When dower is laid off and assigned to the widow, it then becomes a life estate in the property so assigned and is terminable. In this case the dower interest was never so assigned. In fact, the order of the Superior Court of Forsyth County, North Carolina, held that an actual partition could not be had without injury to the parties' interest. N.C. General Statutes, Chapter 46, § 22, provides that when "an actual partition of the land cannot be made without injury to some or all of the parties interested, the Court shall order a sale;" such is exactly what was decreed in this case, and the property sold as provided by law. Thus the widow acquired cash, which is not a terminable interest.

This problem has been considered in the Fifth, Sixth and Eighth Circuits. United States v. Hiles, 5 Cir., 318 F.2d 56 (1963); United States v. Crosby, 5 Cir., *901 257 F.2d 515 (1958); Dougherty v. United States, 6 Cir., 292 F.2d 331 (1961); United States v. Traders National Bank of Kansas City, 8 Cir., 248 F.2d 667 (1957).

Each of these cases held that the cash received by the widows qualified for the marital deduction. The Court is in agreement with these holdings.
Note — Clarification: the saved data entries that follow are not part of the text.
/-- PWMX: channel c generates. -/
def pwmGen (s : State) (n c : Nat) : Bool := fld (rd s (persReg s n (0x100 + 0x10 * c))) 31 30 == 2

/-- Replace the waiting frame of image i in a queue, if there is one (R277). -/
def replaceImg (i : Nat) (it : FxpItem) : List FxpItem → Option (List FxpItem)
  | [] => none
  | x :: xs => if x.img = some i then some (it :: xs) else (replaceImg i it xs).map (x :: ·)

/-- DEPTH of flexport n's queues (R278); 0 selects 16. -/
def fxpDepth (s : State) (b n : Nat) : Nat :=
  let d := nbits (bw s b (oTxq n) 0) 5 0
  if d = 0 then 16 else d

/-- Register o of network cluster c (R407). -/
def ncKey (c o : Nat) : Nat := 0x00071000 + 0x80 * c + o

/-- The enabled network cluster that flexport n belongs to. -/
def ncOfFxp (s : State) (n : Nat) : Option Nat :=
  (List.range 16).find? (fun c => rdB s (ncKey c 0) 31 && bit (rd s (ncKey c (0x10 + 4 * (n / 32)))) (n % 32))

/-- State of network cluster c: NC_STATUS.STATE (R412). -/
def ncState (s : State) (c : Nat) : Nat := fld (rd s (ncKey c 0x48)) 31 29

/-- What the NMW block holds of cluster c beyond its registers. -/
def ncOf (s : State) (c : Nat) : NmwC := tblGet s.nmw.clusters c {}

/-- Set what the NMW block holds of cluster c. -/
def setNc (c : Nat) (v : NmwC) (s : State) : State :=
  { s with nmw := { s.nmw with clusters := if v = {} then tblErase s.nmw.clusters c else tblSet s.nmw.clusters c v } }

/-- A wake event is latched; the first one stays (R414). -/
def ncLatch (c : Nat) (bus : Option Nat) (s : State) : State :=
  setNc c { ncOf s c with latch := (ncOf s c).latch.or (some bus) } s

/-- A frame enqueued to a member flexport is a local wake where TX_WAKE = 1, in CONFIRM and ASLEEP (R415). -/
def txWake (n : Nat) (s : State) : State :=
  match ncOfFxp s n with
  | some c => if rdB s (ncKey c 0) 30 && (ncState s c == 2 || ncState s c == 3) then ncLatch c none s else s
  | none => s

/-- Append a frame to a queue; it becomes pending at once where slot and queues were empty (R101). -/
def fxpAppend (n q : Nat) (it : FxpItem) (s : State) : State :=
  let s := txWake n s
  if persOf s n = 6 ∧ running s n = true ∧ offline s n = false ∧ safeOn s = false ∧ held s n q = false then pwmTake n it s
  else if (port s n).pend.isNone && fxqEmpty s n && canTake s n && !held s n q then
    setPort n { port s n with pend := some (q, it), errs := 0 } s
  else setFxq n q (fxq s n q ++ [it]) s

/-- Enqueue a frame to queue q of flexport n under the router's rules (R128, R142, R277, R278). -/
def fxpEnqueue (b n q : Nat) (it : FxpItem) (s : State) : State :=
  let pers := persOf s n
  if pers = 4 ∨ (pers = 6 ∧ pwmGen s n (it.frame.id % 4) = false) ∨ (pers = 6 ∧ 4 ≤ it.frame.id)
      ∨ (pers = 2 ∧ linPublish s n it.frame.id = none) then
    bump (fxpCtr n 3) s
  else
    match it.img.bind (fun i => replaceImg i it (fxq s n q)) with
    | some l => bump (srtCtr 6) (setFxq n q l (txWake n s))
    | none =>
      if fxpDepth s b n ≤ (fxq s n q).length then
        let s := raise (lfSrt 3) (bump (srtCtr 5) s)
        if nbit (bw s b (oTxq n) 0) 31 then setFxq n q ((fxq s n q).drop 1 ++ [it]) s else s
      else fxpAppend n q it s

/-! ### The check of R260 and the output frame -/

/-- The CAN FD length at or above n. -/
def fdLen (n : Nat) : Nat := ([0, 1, 2, 3, 4, 5, 6, 7, 8, 12, 16, 20, 24, 32, 48, 64].find? (fun l => decide (n ≤ l))).getD 64

/-- What leaves the router: identifier, EXT, FMT, KIND and content. -/
structure OutFrame where
  kind : Nat
  ext : Nat
  id : Nat
  fmt : Nat
  data : List Byte
  rtr : Bool := false
  dlc : Nat := 0
  sdt : Nat := 0
  af : Nat := 0
  sec : Bool := false
  ts : Nat := 0
  src : Nat := 0x300
  deriving DecidableEq, Repr

/-- The field-bus frame that flexport n sends for an output, if the output passes the check of R260. -/
def fieldFrame (b n : Nat) (o : OutFrame) (s : State) : Option FieldFrame :=
  let len := o.data.length
  match persOf s n with
  | 1 =>
    let mode := rd s (persReg s n 0x100)
    if o.fmt = 3 then
      if o.kind = 1 ∧ 1 ≤ len ∧ len ≤ 2048 ∧ bit mode 30 = true ∧ o.rtr = false then
        some { fmt := .xl, id := idCan o.id, sdt := o.sdt, vcid := o.ext, af := o.af, sec := o.sec, data := o.data }
      else none
    else if o.kind ≠ 0 then none
    else if o.fmt = 0 then
      if len ≤ 8 then
        some { fmt := .cc, id := idCan o.id, ext := idIde o.id, rtr := o.rtr, dlc := if o.rtr then o.dlc else len, data := o.data }
      else none
    else if len ≤ 64 ∧ bit mode 31 = true ∧ o.rtr = false then
      some { fmt := .fd, id := idCan o.id, ext := idIde o.id, brs := o.fmt == 2,
             data := padTo o.data (fdLen len) (b8 (nbits (bw s b oBank 0) 7 0)) }
    else none
  | 2 =>
    if (o.kind = 0 ∨ o.kind = 2 ∨ o.kind = 3) ∧ 1 ≤ len ∧ len ≤ 8 ∧ o.rtr = false then
      some { fmt := .lin, id := o.id % 64, data := o.data }
    else none
  | 3 =>
    if o.kind = 4 ∧ max 60 len ≤ 1518 ∧ o.rtr = false then some { fmt := .t1s, id := 0, data := padTo o.data 60 0 } else none
  | 4 => some { fmt := .sent, id := o.id, data := o.data }
  | 5 => if o.kind = 3 ∧ o.rtr = false then some { fmt := .spic, id := o.id, data := o.data } else none
  | 6 => if o.kind = 3 ∧ o.rtr = false then some { fmt := .pwmx, id := o.id, data := o.data } else none
  | _ => none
The words of the Virginia and North Carolina statutes in regard to partition of land and commutation of the life interest involved differ in wording. § 64-38.1, Code of Virginia, 1950, provides that dower may be commuted if dower cannot be "conveniently" laid off. N.C. General Statutes, Chapter 46, § 22, provided that the land can be partitioned when actual partition of lands cannot be made "without injury" to some or all the parties. The Court is of the opinion that the terms "convenient" and "without injury" in essence have the same meaning. To give them different meanings so as to make the application of 26 U.S.C.A. § 2056 differ as to commuted dower in Virginia and North Carolina would do violence to the intended purpose of the law.

As the court in United States v. Crosby, supra, 257 F.2d at page 518 said in referring to 26 U.S.C.A. § 2056,

 
"The purpose of the provision was to extend to married taxpayers in common law states the advantages of residents of community property jurisdictions by permitting a surviving spouse to acquire, free from the estate tax exaction, one-half of what is referred to as the adjusted gross estate of the deceased spouse. * *
 
"The provisions of the Internal Revenue Code applicable to the facts of this case should be liberally construed and applied to carry out and give effect to the purposes of their enactment. * * * This rule is especially applicable, where, as here, the purpose of a provision in a taxing statute is to secure equality in the treatment of taxpayers."

Even though both North Carolina and Virginia are common law states, the provision should be applied uniformly where the intent and meaning of two state statutes are essentially the same with only different wording.

The Court must, therefore, hold that the plaintiff be allowed a deduction for estate tax purposes of the payment made to Della O. Kiser for the commuted value of her dower right, but the Court denies the deduction of the widow's year's allowance.

An order will be entered accordingly.